Material for this exercise:
/-- S_T: the sum of three square roots, each to 2⁻³² mVA, rounded to a neighbouring whole number (R178; log entry 4, DESIGN
CHOICE). -/
def Dev.apparentTotal (d : Dev) (x : Sums) : Nat × Dev :=
  let roots := [0, 1, 2].map fun (p : Fin 3) => isqrt (x.apparentSq p * 18446744073709551616).floor.toNat
  let exact := [0, 1, 2].all fun (p : Fin 3) =>
    let r := isqrt (x.apparentSq p).floor.toNat
    ((r * r : Nat) : Rat) = x.apparentSq p
  let low := roots.sum / 4294967296
  if x.n = 0 then (0, d)
  else if exact then (low, d)
  else
    (low + b1 (Config.freeBit d.fresh) + b1 ((roots.sum + 3) / 4294967296 ≠ low && Config.freeBit (d.fresh + 1)),
     { d with fresh := d.fresh + 2 })

/-- Publish the totals: arithmetic sums over the phases (R178), at full resolution before they are rounded (R550). A slice
of one phase has that phase's results as its totals. -/
def Dev.publishTotals (d : Dev) (n : Nat) (x : Sums) : Dev :=
  if (d.kind n).phases.length = 1 then
    ((d.setReg 3 n 0x4C (d.reg 3 n 0x40)).setReg 3 n 0x5C (d.reg 3 n 0x50)).setReg 3 n 0x6C (d.reg 3 n 0x60)
  else
    let k : Rat := x.n
    let (pw, d1) := if x.n = 0 then (0, d) else d.round (sum3 x.svi / k * 1000)
    let (q, d2) := if x.n = 0 then (0, d1) else d1.round (sum3 x.sqi / k * 1000)
    let (s, d3) := d2.apparentTotal x
    ((d3.putInt 3 n 0x4C pw).putInt 3 n 0x5C q).putNat 3 n 0x6C s

/-- The frequency in mHz of (whole cycles, time between the crossings in ns), or none for no_freq (R181). -/
def freqOf (c : Nat × Nat) : Option Rat :=
  if c.1 < 2 ∨ c.2 = 0 then none
  else
    let f : Rat := (c.1 : Rat) * 1000000000000 / (c.2 : Rat)
    if f < 42500 ∨ 69000 < f then none else some f

/-- MTR_PERIOD_INFO [7:0] of the period in progress, without no_freq (R188). -/
def Engine.periodFlags (e : Engine) (fault stopped noFreq : Bool) : Nat :=
  pack [(1, b1 e.fReading), (1, b1 noFreq), (1, b1 e.fBridged), (1, b1 e.fCreep), (1, b1 fault), (1, b1 e.fStep),
        (1, b1 stopped), (1, b1 e.fStart)]

/-! ### Messages of the engine (R198 to R200) -/

/-- Whether a C1 or C3 queue of producer 0x10 + n is the one its messages go to (R198). -/
def Dev.mtrQueue (d : Dev) (n cls : Nat) : Option (Fin 64) := d.findQueue fun e => e.prod = 0x10 + n && e.cls = cls

/-- The engine writes a C1 message. With no room it keeps one waiting message of each type; a newer one replaces it
and sets msg_lost (R199). -/
def Dev.mtrSend (d : Dev) (n : Fin 8) (ws : List QData) : Dev :=
  match d.mtrQueue n.val 1 with
  | none => d
  | some q =>
    let u : Fin 9 := ⟨n.val, by omega⟩
    let same := fun (w : List QData) => hdrType (msgHead w) = hdrType (msgHead ws)
    let waiting := d.mtr.eng[u].waiting
    if d.que.q[q].room ws.length ∧ !waiting.any same then d.commit q ws
    else
      let d1 := d.raiseQue q.val 1
      let d2 := if waiting.any same then d1.raiseMtr n.val 4 else d1
      d2.updEng u fun e => { e with waiting := (e.waiting.filter fun w => !same w) ++ [ws] }

/-- Waiting messages of an engine that now find room are written (R199). -/
def Dev.mtrFlushWaiting (n : Fin 8) (q : Fin 64) : List (List QData) → Dev → Dev
  | [], d => d
  | ws :: rest, d =>
    if d.que.q[q].room ws.length then
      Dev.mtrFlushWaiting n q rest ((d.updEng ⟨n.val, by omega⟩ fun e => { e with waiting := rest }).commit q ws)
    else d

/-! ### Power-quality events (R191 to R193) -/

/-- The code of a state (MTR_PQ_STATE). -/
def PqState.code : PqState → Nat
  | .normal => 0
  | .sag => 1
  | .swell => 2
  | .intr => 3

/-- The target state of a refresh (R192); thresholds in µV. -/
def pqTarget (st : PqState) (u sag swell intr hyst : Nat) : PqState :=
  if u < intr then .intr
  else if st = .intr ∧ u < intr + hyst then .intr
  else if u < sag then .sag
  else if st = .sag ∧ u < sag + hyst then .sag
  else if swell < u then .swell
  else if st = .swell ∧ swell < u + hyst then .swell
  else .normal

/-- A threshold field in µV: field × 0.5 % × udecl, udecl in 0.1 V steps (R192). -/
def Dev.pqThreshold (d : Dev) (u hi lo : Nat) : Nat := d.rfld 3 u 8 hi lo * d.rfld 3 u 4 23 8 * 500

/-- A PQ_EVENT message (R200). -/
def pqMessage (n : Nat) (now : Nat) (ph : Nat) (st : PqState) (ending : Bool) (refreshes ext : Nat) : List QData :=
  mkMsg 0x11 (0x10 + n) n 0
    [BitVec.ofNat 64 now, packQ [(8, ph), (8, st.code), (8, b1 ending), (8, 0), (32, refreshes)], packQ [(32, ext), (32, 0)]]

/-- Write a PQ_EVENT message; the grid monitor writes none (R198). -/
def Dev.sendPq (d : Dev) (u : Fin 9) (ph : Nat) (st : PqState) (ending : Bool) (refreshes ext : Nat) : Dev :=
  if h : u.val < 8 then d.mtrSend ⟨u.val, h⟩ (pqMessage u.val d.tim.now ph st ending refreshes ext) else d

/-- The bits of MTR_PQ_CNT that count a state. -/
def pqCountBits : PqState → Nat × Nat
  | .sag => (9, 0)
  | .swell => (19, 10)
  | _ => (29, 20)

/-- Begin the capture of a slice's channels (R204). -/
def Dev.startCapture (d : Dev) (n : Fin 8) : Dev :=
  let d1 := (d.ownedChannels n.val).foldl (fun (acc : Dev) c => acc.updCh c fun x => { x with cap := [] }) d
  d1.updEng ⟨n.val, by omega⟩ fun e => { e with capLeft := some 480 }

/-- A capture can start: a C3 queue of the producer exists and none runs (R205). -/
def Dev.canCapture (d : Dev) (n : Fin 8) : Bool := (d.mtrQueue n.val 3).isSome && d.mtr.eng[n.val].capLeft.isNone

/-- A capture started by a power-quality event (R193). -/
def Dev.pqCapture (d : Dev) (u : Fin 9) : Dev :=
  if h : u.val < 8 then
    if bit (d.reg 3 u.val 4) 4 ∧ d.canCapture ⟨u.val, h⟩ then d.startCapture ⟨u.val, h⟩ else d
  else d

/-- An event ends at a refresh (R192, R193). -/
def Dev.pqEnd (d : Dev) (u : Fin 9) (ph : Fin 3) (x : PqPhase) : Dev :=
  ((d.raiseMtr u.val 2).sendPq u ph.val x.st true x.refreshes x.ext).pqCapture u

/-- An event starts at a refresh (R192, R193). -/
def Dev.pqStart (d : Dev) (u : Fin 9) (ph : Fin 3) (st : PqState) (uv : Nat) : Dev :=
  let (hi, lo) := pqCountBits st
  (((d.raiseMtr u.val 1).count 3 u.val (0x74 + 4 * ph.val) hi lo).sendPq u ph.val st false 0 uv).pqCapture u

/-- One refresh of a phase (R192, R193). -/
def Dev.pqRefresh (d : Dev) (u : Fin 9) (ph : Fin 3) (uv : Nat) : Dev :=
  let x := d.mtr.eng[u].phases[ph]
  let t := pqTarget x.st uv (d.pqThreshold u.val 31 24) (d.pqThreshold u.val 23 16) (d.pqThreshold u.val 15 8) (d.pqThreshold u.val 7 0)
  let ext := if x.st = .swell then max x.ext uv else min x.ext uv
  if t = x.st then
    d.updEng u fun e => { e with phases := e.phases.set ph.val { x with ext := ext, refreshes := x.refreshes + 1 } ph.isLt }
  else
    let d1 := if x.st = .normal then d else d.pqEnd u ph { x with refreshes := x.refreshes + 1 }
    let d2 := if t = .normal then d1 else d1.pqStart u ph t uv
    d2.updEng u fun e => { e with phases := e.phases.set ph.val { st := t, ext := uv, refreshes := 0 } ph.isLt }

/-- Power-quality events run on the voltage phases of AC slices and of the grid monitor. -/
def Dev.pqWatches (d : Dev) (u : Fin 9) (ph : Fin 3) : Bool :=
  d.mtrRuns u.val && (u.val = 8 || ((d.kind u.val).isAc && ((d.kind u.val).phases).contains ph))

/-! ### Working state (R205) -/

/-- What FUNC_RESTART clears of a unit: gains, frequency tracker, Urms windows and phase states, harmonic window,
pulse accumulators and backlogs; the remainders stay. -/
def Dev.clearWorking (d : Dev) (u : Fin 9) : Dev :=
  let d1 := (d.ownedChannels u.val).foldl (fun (acc : Dev) c => acc.updCh c fun x => { x with gain := 0, settle := 0, sinceRef := 0, peaks := [], differ := 0, wave := {} }) d
  let d2 := d1.updEng u fun e => { e with phases := Vector.replicate 3 {}, harmWait := [] }
  (d2.pulsesOf u.val).foldl (fun (acc : Dev) p => acc.clearPulse p) d2

/-- Path A begins at ×1 and the reference instant is the start (R171). The start is no gain change: no settling follows it
(log entry 101, DESIGN CHOICE: R170 names settling only after a change). -/
def Dev.startGains (d : Dev) (u : Nat) : Dev :=
  (d.ownedChannels u).foldl (fun (acc : Dev) c => acc.updCh c fun x =>
    { x with gain := if bit (d.reg 3 (chUnit c.val) 0x10) 0 then 0 else d.rfld 3 (chUnit c.val) 0x10 5 4
             settle := 0, sinceRef := 0, peaks := [], differ := 0, past := [], wave := {}, sx := 0, sxx := 0, px := 0, n := 0 }) d

/-! ### Register writes of this chapter -/

/-- A write of MTR_GAIN (R171, R172): with auto_en 0 the gain becomes fixed; setting auto_en makes the instant the
reference and keeps the gain. -/
def Dev.writeGain (d : Dev) (ch : Fin 64) (data : Word) : Dev :=
  let u := chUnit ch.val
  let was := bit (d.reg 3 u 0x10) 0
  let d1 := (d.setRfld 3 u 0x10 5 4 (fld data 5 4)).setRfld 3 u 0x10 0 0 (b1 (bit data 0))
  if bit data 0 then (if was then d1 else d1.updCh ch fun c => { c with sinceRef := 0, peaks := [] })
  else d1.updCh ch fun c => if c.gain = fld data 5 4 then c else c.changeGain (fld data 5 4)

/-- A write of MTR_GAIN: ARG on a voltage-path channel (MTR_GAIN register map). -/
def Dev.gainWrite (d : Dev) (ch : Fin 64) (data : Word) : CmdSt × Dev :=
  if isCurrentPath ch.val then (.ok, d.writeGain ch data) else (.arg, d)

/-- PQ_COUNT_CLEAR (R204). -/
def pqCountClearCmd (arg : BitVec 24) (d : Dev) : CmdSt × Dev :=
  let u := argUnit arg
  if u ≤ 8 then (.ok, ((d.setReg 3 u 0x74 0).setReg 3 u 0x78 0).setReg 3 u 0x7C 0) else (.arg, d)

/-- CAPTURE (R204, R205). -/
def captureCmd (arg : BitVec 24) (d : Dev) : CmdSt × Dev :=
  if h : argUnit arg < 8 then
    let n : Fin 8 := ⟨argUnit arg, h⟩
    if d.mtrRuns n.val ∧ d.canCapture n then (.ok, d.startCapture n)
    else (.state (((d.func? .mtr n.val).map fun f => f.st.code).getD 0), d)
  else (.arg, d)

Exercise prompt:
Please transcribe exactly the lines above from the line that has "((d3.putInt 3 n" up to and including the line that has "let same := fun"; no other line belongs in the answer.

Solution for this exercise:
    ((d3.putInt 3 n 0x4C pw).putInt 3 n 0x5C q).putNat 3 n 0x6C s

/-- The frequency in mHz of (whole cycles, time between the crossings in ns), or none for no_freq (R181). -/
def freqOf (c : Nat × Nat) : Option Rat :=
  if c.1 < 2 ∨ c.2 = 0 then none
  else
    let f : Rat := (c.1 : Rat) * 1000000000000 / (c.2 : Rat)
    if f < 42500 ∨ 69000 < f then none else some f

/-- MTR_PERIOD_INFO [7:0] of the period in progress, without no_freq (R188). -/
def Engine.periodFlags (e : Engine) (fault stopped noFreq : Bool) : Nat :=
  pack [(1, b1 e.fReading), (1, b1 noFreq), (1, b1 e.fBridged), (1, b1 e.fCreep), (1, b1 fault), (1, b1 e.fStep),
        (1, b1 stopped), (1, b1 e.fStart)]

/-! ### Messages of the engine (R198 to R200) -/

/-- Whether a C1 or C3 queue of producer 0x10 + n is the one its messages go to (R198). -/
def Dev.mtrQueue (d : Dev) (n cls : Nat) : Option (Fin 64) := d.findQueue fun e => e.prod = 0x10 + n && e.cls = cls

/-- The engine writes a C1 message. With no room it keeps one waiting message of each type; a newer one replaces it
and sets msg_lost (R199). -/
def Dev.mtrSend (d : Dev) (n : Fin 8) (ws : List QData) : Dev :=
  match d.mtrQueue n.val 1 with
  | none => d
  | some q =>
    let u : Fin 9 := ⟨n.val, by omega⟩
    let same := fun (w : List QData) => hdrType (msgHead w) = hdrType (msgHead ws)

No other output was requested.